=== WHAT YOU SHOULD DO ===
In the records below, find the line that contains "s.supply.restAnchors (clampCurrent rawI)" and the line that contains "exact ⟨isFull.trans (if_neg fun h => rest". Set down exactly those lines and every line between them, and nothing more.

[Stored data entries]

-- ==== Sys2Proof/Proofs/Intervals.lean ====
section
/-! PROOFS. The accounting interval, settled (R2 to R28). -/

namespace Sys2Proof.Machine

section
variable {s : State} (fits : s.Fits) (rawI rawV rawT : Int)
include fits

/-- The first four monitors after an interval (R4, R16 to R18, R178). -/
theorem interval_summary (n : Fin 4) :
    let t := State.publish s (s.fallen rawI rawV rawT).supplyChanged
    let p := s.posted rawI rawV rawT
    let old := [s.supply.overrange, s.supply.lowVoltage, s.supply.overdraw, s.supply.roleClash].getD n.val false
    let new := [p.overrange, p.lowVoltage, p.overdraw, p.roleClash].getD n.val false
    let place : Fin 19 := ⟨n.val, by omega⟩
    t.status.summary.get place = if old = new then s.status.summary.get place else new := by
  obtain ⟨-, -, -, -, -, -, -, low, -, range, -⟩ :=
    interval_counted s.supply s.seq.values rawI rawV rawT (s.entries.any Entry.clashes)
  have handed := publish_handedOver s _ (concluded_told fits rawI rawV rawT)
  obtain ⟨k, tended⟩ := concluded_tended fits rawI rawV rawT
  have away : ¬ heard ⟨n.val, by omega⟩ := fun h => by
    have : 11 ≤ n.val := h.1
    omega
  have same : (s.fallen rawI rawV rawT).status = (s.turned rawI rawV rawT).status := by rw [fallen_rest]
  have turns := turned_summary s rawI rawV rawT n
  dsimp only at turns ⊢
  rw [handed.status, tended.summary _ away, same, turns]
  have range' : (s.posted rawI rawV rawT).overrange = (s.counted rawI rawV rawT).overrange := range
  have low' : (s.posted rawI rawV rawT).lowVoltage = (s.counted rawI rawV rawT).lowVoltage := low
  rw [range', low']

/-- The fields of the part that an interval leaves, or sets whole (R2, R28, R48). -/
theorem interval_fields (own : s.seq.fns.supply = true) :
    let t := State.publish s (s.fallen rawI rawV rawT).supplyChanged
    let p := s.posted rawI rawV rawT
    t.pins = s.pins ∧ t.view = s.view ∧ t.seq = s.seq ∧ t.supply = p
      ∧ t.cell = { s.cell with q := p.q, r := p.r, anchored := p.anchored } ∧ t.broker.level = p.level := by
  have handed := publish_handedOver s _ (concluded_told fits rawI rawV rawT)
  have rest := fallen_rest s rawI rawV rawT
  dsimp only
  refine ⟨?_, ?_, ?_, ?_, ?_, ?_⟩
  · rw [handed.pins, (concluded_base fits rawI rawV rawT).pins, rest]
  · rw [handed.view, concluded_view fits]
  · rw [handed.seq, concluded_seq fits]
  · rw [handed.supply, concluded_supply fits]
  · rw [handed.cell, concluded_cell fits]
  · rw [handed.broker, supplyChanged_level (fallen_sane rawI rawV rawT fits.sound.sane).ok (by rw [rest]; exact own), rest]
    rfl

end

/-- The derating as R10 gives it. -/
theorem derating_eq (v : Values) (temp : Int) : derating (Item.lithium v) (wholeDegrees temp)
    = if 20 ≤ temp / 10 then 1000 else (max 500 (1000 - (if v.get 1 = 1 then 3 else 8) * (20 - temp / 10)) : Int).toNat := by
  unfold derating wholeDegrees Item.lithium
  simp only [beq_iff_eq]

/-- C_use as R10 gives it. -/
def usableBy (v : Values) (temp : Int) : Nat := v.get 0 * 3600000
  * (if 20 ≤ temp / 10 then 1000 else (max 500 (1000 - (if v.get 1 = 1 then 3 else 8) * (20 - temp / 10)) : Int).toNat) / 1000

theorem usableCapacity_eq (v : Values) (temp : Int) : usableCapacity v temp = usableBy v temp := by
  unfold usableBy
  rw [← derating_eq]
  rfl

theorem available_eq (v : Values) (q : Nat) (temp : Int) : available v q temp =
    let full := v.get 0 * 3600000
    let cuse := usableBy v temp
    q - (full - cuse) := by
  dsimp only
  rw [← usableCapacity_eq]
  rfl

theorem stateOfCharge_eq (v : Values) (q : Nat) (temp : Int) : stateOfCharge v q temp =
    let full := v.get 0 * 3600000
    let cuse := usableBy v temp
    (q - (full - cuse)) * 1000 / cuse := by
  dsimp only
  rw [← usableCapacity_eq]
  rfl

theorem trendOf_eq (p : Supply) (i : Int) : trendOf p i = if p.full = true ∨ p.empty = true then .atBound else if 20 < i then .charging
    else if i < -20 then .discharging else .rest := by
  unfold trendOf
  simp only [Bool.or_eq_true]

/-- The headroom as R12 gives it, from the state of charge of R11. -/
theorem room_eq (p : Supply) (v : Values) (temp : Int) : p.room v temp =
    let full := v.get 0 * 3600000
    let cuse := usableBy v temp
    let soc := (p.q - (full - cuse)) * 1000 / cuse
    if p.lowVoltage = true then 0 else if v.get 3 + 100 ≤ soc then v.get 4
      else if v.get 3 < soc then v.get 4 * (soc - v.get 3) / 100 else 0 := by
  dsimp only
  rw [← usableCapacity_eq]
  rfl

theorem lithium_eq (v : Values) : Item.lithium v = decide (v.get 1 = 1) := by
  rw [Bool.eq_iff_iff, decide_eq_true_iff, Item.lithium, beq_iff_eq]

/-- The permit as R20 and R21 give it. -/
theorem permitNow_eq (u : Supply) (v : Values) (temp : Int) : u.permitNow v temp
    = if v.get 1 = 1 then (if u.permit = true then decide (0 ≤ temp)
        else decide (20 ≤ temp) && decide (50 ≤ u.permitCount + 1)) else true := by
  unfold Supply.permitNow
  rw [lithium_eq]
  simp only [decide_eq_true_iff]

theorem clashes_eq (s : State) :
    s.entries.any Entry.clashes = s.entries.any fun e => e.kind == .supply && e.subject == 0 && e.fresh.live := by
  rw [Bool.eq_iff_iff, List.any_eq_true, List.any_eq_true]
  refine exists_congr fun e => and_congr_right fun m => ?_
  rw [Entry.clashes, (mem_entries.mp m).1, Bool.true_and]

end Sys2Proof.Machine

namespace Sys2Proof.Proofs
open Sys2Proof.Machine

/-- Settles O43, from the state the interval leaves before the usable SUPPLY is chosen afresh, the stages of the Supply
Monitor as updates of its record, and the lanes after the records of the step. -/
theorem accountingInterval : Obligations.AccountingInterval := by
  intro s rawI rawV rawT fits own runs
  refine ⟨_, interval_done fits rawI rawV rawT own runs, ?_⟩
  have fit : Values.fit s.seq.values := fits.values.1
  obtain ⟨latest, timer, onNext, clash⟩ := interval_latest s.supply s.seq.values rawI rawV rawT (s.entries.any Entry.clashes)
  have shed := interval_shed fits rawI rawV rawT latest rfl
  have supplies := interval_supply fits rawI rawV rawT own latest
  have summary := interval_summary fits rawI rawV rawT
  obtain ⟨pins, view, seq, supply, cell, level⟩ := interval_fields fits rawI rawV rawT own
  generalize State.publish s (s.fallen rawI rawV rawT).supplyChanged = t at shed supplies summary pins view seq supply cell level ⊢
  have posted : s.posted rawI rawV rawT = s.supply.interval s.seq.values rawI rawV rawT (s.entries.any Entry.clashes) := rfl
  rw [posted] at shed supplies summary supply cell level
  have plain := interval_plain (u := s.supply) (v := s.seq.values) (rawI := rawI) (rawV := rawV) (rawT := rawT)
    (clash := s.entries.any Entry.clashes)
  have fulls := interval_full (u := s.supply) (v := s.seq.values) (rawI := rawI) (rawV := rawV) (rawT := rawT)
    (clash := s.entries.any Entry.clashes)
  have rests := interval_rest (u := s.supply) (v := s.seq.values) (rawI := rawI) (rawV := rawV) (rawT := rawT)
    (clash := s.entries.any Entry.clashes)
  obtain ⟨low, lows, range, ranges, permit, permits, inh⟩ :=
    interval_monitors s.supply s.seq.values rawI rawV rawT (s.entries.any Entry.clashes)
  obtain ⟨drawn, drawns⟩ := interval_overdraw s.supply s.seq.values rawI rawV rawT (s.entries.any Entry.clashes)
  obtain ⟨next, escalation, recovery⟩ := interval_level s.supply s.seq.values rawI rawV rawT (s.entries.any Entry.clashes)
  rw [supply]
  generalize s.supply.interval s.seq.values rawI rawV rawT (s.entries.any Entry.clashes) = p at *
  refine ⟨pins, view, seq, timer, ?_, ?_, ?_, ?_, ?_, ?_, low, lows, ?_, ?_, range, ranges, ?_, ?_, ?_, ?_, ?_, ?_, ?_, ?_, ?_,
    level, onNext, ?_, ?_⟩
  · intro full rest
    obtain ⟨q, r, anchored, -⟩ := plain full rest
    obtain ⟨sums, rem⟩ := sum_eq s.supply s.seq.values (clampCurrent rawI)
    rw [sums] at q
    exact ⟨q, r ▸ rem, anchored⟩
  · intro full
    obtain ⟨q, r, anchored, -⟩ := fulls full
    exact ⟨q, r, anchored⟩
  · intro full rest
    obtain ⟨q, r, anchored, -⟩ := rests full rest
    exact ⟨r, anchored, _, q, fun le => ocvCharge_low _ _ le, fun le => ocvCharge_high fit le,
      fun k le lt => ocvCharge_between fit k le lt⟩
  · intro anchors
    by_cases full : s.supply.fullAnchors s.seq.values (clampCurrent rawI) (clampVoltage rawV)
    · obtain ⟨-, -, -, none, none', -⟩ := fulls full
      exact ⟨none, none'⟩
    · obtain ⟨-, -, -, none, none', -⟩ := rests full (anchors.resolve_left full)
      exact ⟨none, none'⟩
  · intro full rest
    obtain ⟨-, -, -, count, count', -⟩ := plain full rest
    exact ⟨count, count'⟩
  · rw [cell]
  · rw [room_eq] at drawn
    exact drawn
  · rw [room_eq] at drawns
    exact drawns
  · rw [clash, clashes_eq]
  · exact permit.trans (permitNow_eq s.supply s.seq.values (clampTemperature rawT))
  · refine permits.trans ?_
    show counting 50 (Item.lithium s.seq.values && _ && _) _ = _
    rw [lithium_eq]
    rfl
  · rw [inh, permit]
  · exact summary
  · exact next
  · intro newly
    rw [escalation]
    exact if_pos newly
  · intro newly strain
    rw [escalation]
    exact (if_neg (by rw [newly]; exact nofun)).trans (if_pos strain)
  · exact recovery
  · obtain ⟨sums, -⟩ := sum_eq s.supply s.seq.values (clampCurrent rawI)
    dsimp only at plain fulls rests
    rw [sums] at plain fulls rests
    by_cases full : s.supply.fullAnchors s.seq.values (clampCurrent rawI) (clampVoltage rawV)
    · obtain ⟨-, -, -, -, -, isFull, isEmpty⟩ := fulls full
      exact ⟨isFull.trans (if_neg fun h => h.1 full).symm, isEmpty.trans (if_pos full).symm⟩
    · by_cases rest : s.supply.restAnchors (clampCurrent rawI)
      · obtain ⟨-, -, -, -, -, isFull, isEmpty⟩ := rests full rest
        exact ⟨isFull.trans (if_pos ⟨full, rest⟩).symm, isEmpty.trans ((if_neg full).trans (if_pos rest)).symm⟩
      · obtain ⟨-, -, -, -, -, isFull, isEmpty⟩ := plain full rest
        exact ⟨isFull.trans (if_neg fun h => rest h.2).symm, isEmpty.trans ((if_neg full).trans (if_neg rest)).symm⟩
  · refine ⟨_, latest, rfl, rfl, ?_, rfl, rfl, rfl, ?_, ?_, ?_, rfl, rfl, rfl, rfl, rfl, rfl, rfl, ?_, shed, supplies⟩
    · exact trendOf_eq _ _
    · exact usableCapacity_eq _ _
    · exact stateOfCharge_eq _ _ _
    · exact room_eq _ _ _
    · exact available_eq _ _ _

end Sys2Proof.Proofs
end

=== TASK RESPONSE ===
    · by_cases rest : s.supply.restAnchors (clampCurrent rawI)
      · obtain ⟨-, -, -, -, -, isFull, isEmpty⟩ := rests full rest
        exact ⟨isFull.trans (if_pos ⟨full, rest⟩).symm, isEmpty.trans ((if_neg full).trans (if_pos rest)).symm⟩
      · obtain ⟨-, -, -, -, -, isFull, isEmpty⟩ := plain full rest
        exact ⟨isFull.trans (if_neg fun h => rest h.2).symm, isEmpty.trans ((if_neg full).trans (if_neg rest)).symm⟩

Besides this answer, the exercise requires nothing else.